*** Opening of RECORDS PROVIDED ***

-- ==== Sys2Proof/Laws/Ops.lean ====
section
/-! SUPPORT. What each shared operation does, said once: the read-after-write laws of every array, the frames of runs
and drawings, and the lemmas of stack, timers, keys and fetch. -/

namespace Sys2Proof.Machine

/-! ### Read after write -/

theorem State.getV_setV (s : State) (x r : Reg) (b : Byte) :
    (s.setV x b).getV r = if r = x then b else s.getV r := by
  simp only [State.getV, State.setV, Vector.getElem_set, Fin.ext_iff, eq_comm]

@[simp] theorem State.getV_setV_same (s : State) (x : Reg) (b : Byte) : (s.setV x b).getV x = b := by
  simp [State.getV_setV]

theorem State.stackRead_stackWrite (s : State) (k j : Fin 16) (w : Word) :
    (s.stackWrite k w).stackRead j = if j = k then w else s.stackRead j := by
  simp only [State.stackRead, State.stackWrite, Vector.getElem_set, Fin.ext_iff, eq_comm]

theorem State.getCell_setCell (s : State) (x p : Fin 64) (y q : Fin 32) (b : Bool) :
    (s.setCell x y b).getCell p q = if p = x ∧ q = y then b else s.getCell p q := by
  by_cases hy : y = q
  · subst hy
    by_cases hx : x = p
    · subst hx
      simp [State.getCell, State.setCell]
    · have h1 : x.val ≠ p.val := fun e => hx (Fin.ext e)
      have h2 : p ≠ x := fun e => hx e.symm
      simp [State.getCell, State.setCell, h1, h2]
  · have h1 : y.val ≠ q.val := fun e => hy (Fin.ext e)
    have h2 : q ≠ y := fun e => hy e.symm
    simp [State.getCell, State.setCell, h1, h2]

@[simp] theorem State.getCell_clearCells (s : State) (p : Fin 64) (q : Fin 32) : s.clearCells.getCell p q = false := by
  simp [State.getCell, State.clearCells, clearedFb]

theorem State.pressed_setKey (s : State) (k j : Fin 16) (b : Bool) :
    (s.setKey k b).pressed j = if j = k then b else s.pressed j := by
  simp only [State.pressed, State.setKey, Vector.getElem_set, Fin.ext_iff, eq_comm]

/-! ### The policies of 00_scope.md R5, at this hardware's values (log 26) -/

@[simp] theorem State.cleared_eq {α : Type} (zeroed unspecified : α) : State.cleared zeroed unspecified = zeroed := rfl

@[simp] theorem guardAccess_eq (base count : Nat) (o : Host.Outcome State Fault Refusal) :
    guardAccess base count o = o := rfl

@[simp] theorem guardKey_eq (a : Byte) (o : Host.Outcome State Fault Refusal) : guardKey a o = o := rfl

@[simp] theorem State.endCycle_eq (s : State) : s.endCycle = s.tick := rfl

/-! ### Stack (10_state.md R18) -/

theorem State.spSlot_val (s : State) (h : s.sp.val < 16) : s.spSlot.val = s.sp.val := by
  simp [State.spSlot, Fin.ofNat, Nat.mod_eq_of_lt h]

/-- A push with SP below 16 writes slot SP alone and counts SP up. -/
theorem State.push_spec (s : State) (w : Word) (h : s.sp.val < 16) :
    (s.push w).sp.val = s.sp.val + 1 ∧
    ∀ j : Fin 16, (s.push w).stackRead j = if j.val = s.sp.val then w else s.stackRead j := by
  refine ⟨?_, fun j => ?_⟩
  · simp [State.push, Fin.ofNat]; omega
  · simp [State.push, State.stackRead_stackWrite, Fin.ext_iff, State.spSlot_val s h]

/-- A push changes SP and STACK and nothing else. -/
theorem State.push_frame (s : State) (w : Word) : ∃ n k, s.push w = (s.stackWrite k w).setSp n := ⟨_, _, rfl⟩

/-- SP goes down by 1, and stays at 0. -/
theorem State.popSp_sp (s : State) : s.popSp.sp.val = s.sp.val - 1 := by
  unfold State.popSp
  split
  · simp [Fin.ofNat]; omega
  · omega

/-- A pop changes SP and nothing else. -/
theorem State.popSp_frame (s : State) : ∃ n, s.popSp = s.setSp n := by
  unfold State.popSp
  split
  · exact ⟨_, rfl⟩
  · exact ⟨s.sp, rfl⟩

/-! ### Timers (60_exceptions.md R180) -/

theorem countDown_toNat (t : Byte) : (countDown t).toNat = t.toNat - 1 := by
  unfold countDown
  split
  · have h1 : (1 : Byte) ≤ t := by simp [BitVec.le_def]; omega
    rw [BitVec.toNat_sub_of_le h1]; simp
  · omega

/-! ### Fetch (40_cycle.md R81) -/

theorem wordOfBytes_toNat (hi lo : Byte) : (wordOfBytes hi lo).toNat = hi.toNat * 256 + lo.toNat := by
  have h := lo.isLt
  simp only [wordOfBytes, BitVec.toNat_append]
  rw [Nat.shiftLeft_eq, Nat.mul_comm, ← Nat.two_pow_add_eq_or_of_lt h, Nat.mul_comm]

theorem wordOfBytes_split (w : Word) : wordOfBytes (highByte w) (lowByte w) = w := by
  apply BitVec.eq_of_getLsbD_eq
  intro j hj
  simp only [wordOfBytes, highByte, lowByte, BitVec.getLsbD_append, BitVec.getLsbD_extractLsb']
  by_cases h : j < 8
  · simp [h]
  · have h8 : j - 8 < 8 := by omega
    have e : 8 + (j - 8) = j := by omega
    simp [h, h8, e]

/-- The word placed at PC is the word the next fetch reads, wherever PC is. -/
theorem State.fetchWord_placeWord (s : State) (w : Word) : (s.placeWord w).fetchWord = w := by
  have hne : s.pc.toNat % 4096 ≠ (s.pc.toNat + 1) % 4096 := by omega
  simp only [State.fetchWord, State.placeWord, State.memWrite_pc, State.memRead_memWrite, hne, if_true, if_false]
  exact wordOfBytes_split w

@[simp] theorem State.beginCycle_opcode (s : State) : s.beginCycle.opcode = s.fetchWord := rfl
@[simp] theorem State.beginCycle_err (s : State) : s.beginCycle.err = .none := rfl

/-! ### Keys (46_keypad.md R153) -/

theorem keySlot_val (a : Byte) : (keySlot a).val = a.toNat % 16 := rfl
theorem keyOf_val (k : Nat) (h : k < 16) : (keyOf k).val = k := Nat.mod_eq_of_lt h

theorem State.firstPressedFrom_spec (s : State) (fuel k : Nat) (h : k + fuel = 16) :
    match s.firstPressedFrom k fuel with
    | some j => s.pressed j = true ∧ k ≤ j.val ∧ ∀ l : Fin 16, k ≤ l.val → l < j → s.pressed l = false
    | none => ∀ l : Fin 16, k ≤ l.val → s.pressed l = false := by
  induction fuel generalizing k with
  | zero =>
    intro l hl
    omega
  | succ fuel ih =>
    have hk : k < 16 := by omega
    have hv := keyOf_val k hk
    unfold State.firstPressedFrom
    by_cases hp : s.pressed (keyOf k) = true
    · simp only [hp, if_true]
      exact ⟨trivial, by omega, fun l h1 h2 => by have : l.val < _ := h2; omega⟩
    · have hrest := ih (k + 1) (by omega)
      have hkey : ∀ l : Fin 16, l.val = k → s.pressed l = false := by
        intro l hl
        have : l = keyOf k := Fin.ext (by omega)
        simpa [this] using hp
      simp only [hp]
      split <;> rename_i heq <;> simp only [Bool.false_eq_true, if_false] at heq <;> rw [heq] at hrest
      · refine ⟨hrest.1, by have := hrest.2.1; omega, fun l h1 h2 => ?_⟩
        by_cases hl : l.val = k
        · exact hkey l hl
        · exact hrest.2.2 l (by omega) h2
      · intro l hl
        by_cases hl' : l.val = k
        · exact hkey l hl'
        · exact hrest l (by omega)

/-- The scan finds the lowest pressed key. -/
theorem State.firstPressed_some (s : State) (j : Fin 16) (h : s.firstPressed = some j) :
    s.pressed j = true ∧ ∀ l, l < j → s.pressed l = false := by
  have hs := s.firstPressedFrom_spec 16 0 rfl
  rw [show s.firstPressedFrom 0 16 = some j from h] at hs
  exact ⟨hs.1, fun l hl => hs.2.2 l (by omega) hl⟩

/-- The scan finds nothing exactly when no key is pressed. -/
theorem State.firstPressed_none (s : State) : s.firstPressed = none ↔ ∀ l, s.pressed l = false := by
  have hs := s.firstPressedFrom_spec 16 0 rfl
  constructor
  · intro h
    rw [show s.firstPressedFrom 0 16 = none from h] at hs
    exact fun l => hs l (by omega)
  · intro h
    cases hf : s.firstPressedFrom 0 16 with
    | none => exact hf
    | some j =>
      rw [hf] at hs
      exact absurd (hs.1.symm.trans (h j)) (by decide)

/-! ### Runs of registers (45_index_memory.md R145, R146) -/

theorem regOf_val (n : Nat) (h : n < 16) : (regOf n).val = n := Nat.mod_eq_of_lt h

/-- Storing a run changes MEM and nothing else. -/
theorem State.storeRun_frame (n : Nat) (s : State) : ∃ m, State.storeRun n s = { s with mem := m } := by
  induction n with
  | zero => exact ⟨s.mem, rfl⟩
  | succ n ih =>
    obtain ⟨m, hm⟩ := ih
    exact ⟨_, by simp only [State.storeRun, hm]; rfl⟩

theorem State.storeRun_keeps_wf (n : Nat) (s : State) (h : Memory.wf s.mem = true) :
    Memory.wf (State.storeRun n s).mem = true := by
  induction n with
  | zero => exact h
  | succ n ih => exact State.memWrite_keeps_wf _ _ _ ih

/-- After storing V0 to V(n-1), the byte at I + j is V[j], and every address outside the run reads as before. -/
theorem State.storeRun_memRead (n : Nat) (hn : n ≤ 16) (s : State) :
    (∀ j, j < n → (State.storeRun n s).memRead (s.i.toNat + j) = s.getV (regOf j)) ∧
    ∀ a, (∀ j, j < n → a % 4096 ≠ (s.i.toNat + j) % 4096) → (State.storeRun n s).memRead a = s.memRead a := by
  induction n with
  | zero => exact ⟨fun j h => absurd h (by omega), fun a _ => rfl⟩
  | succ n ih =>
    obtain ⟨ih1, ih2⟩ := ih (by omega)
    obtain ⟨m, hm⟩ := State.storeRun_frame n s
    have hi : (State.storeRun n s).indexed n = s.i.toNat + n := by rw [hm]; rfl
    have hv : (State.storeRun n s).getV (regOf n) = s.getV (regOf n) := by rw [hm]; rfl
    refine ⟨fun j hj => ?_, fun a ha => ?_⟩
    · simp only [State.storeRun, State.memRead_memWrite, hi, hv]
      by_cases hjn : j = n
      · simp [hjn]
      · have : (s.i.toNat + j) % 4096 ≠ (s.i.toNat + n) % 4096 := by omega
        simp only [this, if_false]
        exact ih1 j (by omega)
    · simp only [State.storeRun, State.memRead_memWrite, hi, ha n (by omega), if_false]
      exact ih2 a (fun j hj => ha j (by omega))

/-- Loading a run changes V and nothing else. -/
theorem State.loadRun_frame (n : Nat) (s : State) : ∃ v, State.loadRun n s = { s with v := v } := by
  induction n with
  | zero => exact ⟨s.v, rfl⟩
  | succ n ih =>
    obtain ⟨v, hv⟩ := ih
    exact ⟨_, by simp only [State.loadRun, hv]; rfl⟩

/-- After loading V0 to V(n-1), V[j] is the byte at I + j, and the registers from n on are unchanged. -/
theorem State.loadRun_getV (n : Nat) (hn : n ≤ 16) (s : State) (r : Reg) :
    (State.loadRun n s).getV r = if r.val < n then s.memRead (s.i.toNat + r.val) else s.getV r := by
  induction n with
  | zero => simp [State.loadRun]
  | succ n ih =>
    obtain ⟨v, hv⟩ := State.loadRun_frame n s
    have hm : (State.loadRun n s).memRead ((State.loadRun n s).indexed n) = s.memRead (s.i.toNat + n) := by
      rw [hv]; rfl
    simp only [State.loadRun, State.getV_setV, hm, ih (by omega), Fin.ext_iff, regOf_val n (by omega)]
    by_cases h1 : r.val = n
    · simp [h1]
    · have h2 : r.val < n + 1 ↔ r.val < n := by omega
      simp [h1, h2]

/-! ### Drawing (41_display.md R92) -/

theorem pixelX_val (x0 : Byte) (col : Nat) : (pixelX x0 col).val = (x0.toNat + col) % 64 := rfl
theorem pixelY_val (y0 : Byte) (row : Nat) : (pixelY y0 row).val = (y0.toNat + row) % 32 := rfl

/-- Drawing a pixel changes V and FB and nothing else. -/
theorem State.drawPixel_frame (s : State) (x : Fin 64) (y : Fin 32) :
    ∃ v fb, s.drawPixel x y = { s with v := v, fb := fb } := by
  unfold State.drawPixel
  split
  · exact ⟨_, _, rfl⟩
  · exact ⟨s.v, _, rfl⟩

/-- Drawing a pixel inverts its cell, records a collision in VF and touches nothing else of FB and V. -/
theorem State.drawPixel_spec (s : State) (x : Fin 64) (y : Fin 32) :
    (∀ p q, (s.drawPixel x y).getCell p q = if p = x ∧ q = y then !s.getCell p q else s.getCell p q) ∧
    ∀ r, (s.drawPixel x y).getV r = if r = Reg.F ∧ s.getCell x y = true then 1 else s.getV r := by
  refine ⟨fun p q => ?_, fun r => ?_⟩
  · unfold State.drawPixel
    by_cases hc : p = x ∧ q = y
    · obtain ⟨rfl, rfl⟩ := hc
      split <;> simp [State.getCell_setCell]
    · split <;> simp [State.getCell_setCell, hc]
  · unfold State.drawPixel
    split <;> rename_i h <;> simp [State.getV_setV, h]

theorem State.drawCols_frame (b x0 : Byte) (y : Fin 32) (n : Nat) (s : State) :
    ∃ v fb, State.drawCols b x0 y n s = { s with v := v, fb := fb } := by
  induction n with
  | zero => exact ⟨s.v, s.fb, rfl⟩
  | succ n ih =>
    obtain ⟨v, fb, h⟩ := ih
    simp only [State.drawCols]
    split
    · obtain ⟨v', fb', h'⟩ := State.drawPixel_frame (State.drawCols b x0 y n s) (pixelX x0 n) y
      exact ⟨v', fb', by rw [h', h]⟩
    · exact ⟨v, fb, h⟩

/-- Drawing rows changes V and FB and nothing else: MEM and I stay (45_index_memory.md R147). -/
theorem State.drawRows_frame (x0 y0 : Byte) (n : Nat) (s : State) :
    ∃ v fb, State.drawRows x0 y0 n s = { s with v := v, fb := fb } := by
  induction n with
  | zero => exact ⟨s.v, s.fb, rfl⟩
  | succ n ih =>
    obtain ⟨v, fb, h⟩ := ih
    simp only [State.drawRows]
    obtain ⟨v', fb', h'⟩ := State.drawCols_frame ((State.drawRows x0 y0 n s).memRead ((State.drawRows x0 y0 n s).indexed n))
      x0 (pixelY y0 n) 8 (State.drawRows x0 y0 n s)
    exact ⟨v', fb', by rw [h', h]⟩

end Sys2Proof.Machine
end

*** Close of RECORDS PROVIDED ***

Restate the listing exactly, starting at its first line and ending at the line where "b).getV x = b := by" occurs; include both and no other lines.

-- ==== Sys2Proof/Laws/Ops.lean ====
section
/-! SUPPORT. What each shared operation does, said once: the read-after-write laws of every array, the frames of runs
and drawings, and the lemmas of stack, timers, keys and fetch. -/

namespace Sys2Proof.Machine

/-! ### Read after write -/

theorem State.getV_setV (s : State) (x r : Reg) (b : Byte) :
    (s.setV x b).getV r = if r = x then b else s.getV r := by
  simp only [State.getV, State.setV, Vector.getElem_set, Fin.ext_iff, eq_comm]

@[simp] theorem State.getV_setV_same (s : State) (x : Reg) (b : Byte) : (s.setV x b).getV x = b := by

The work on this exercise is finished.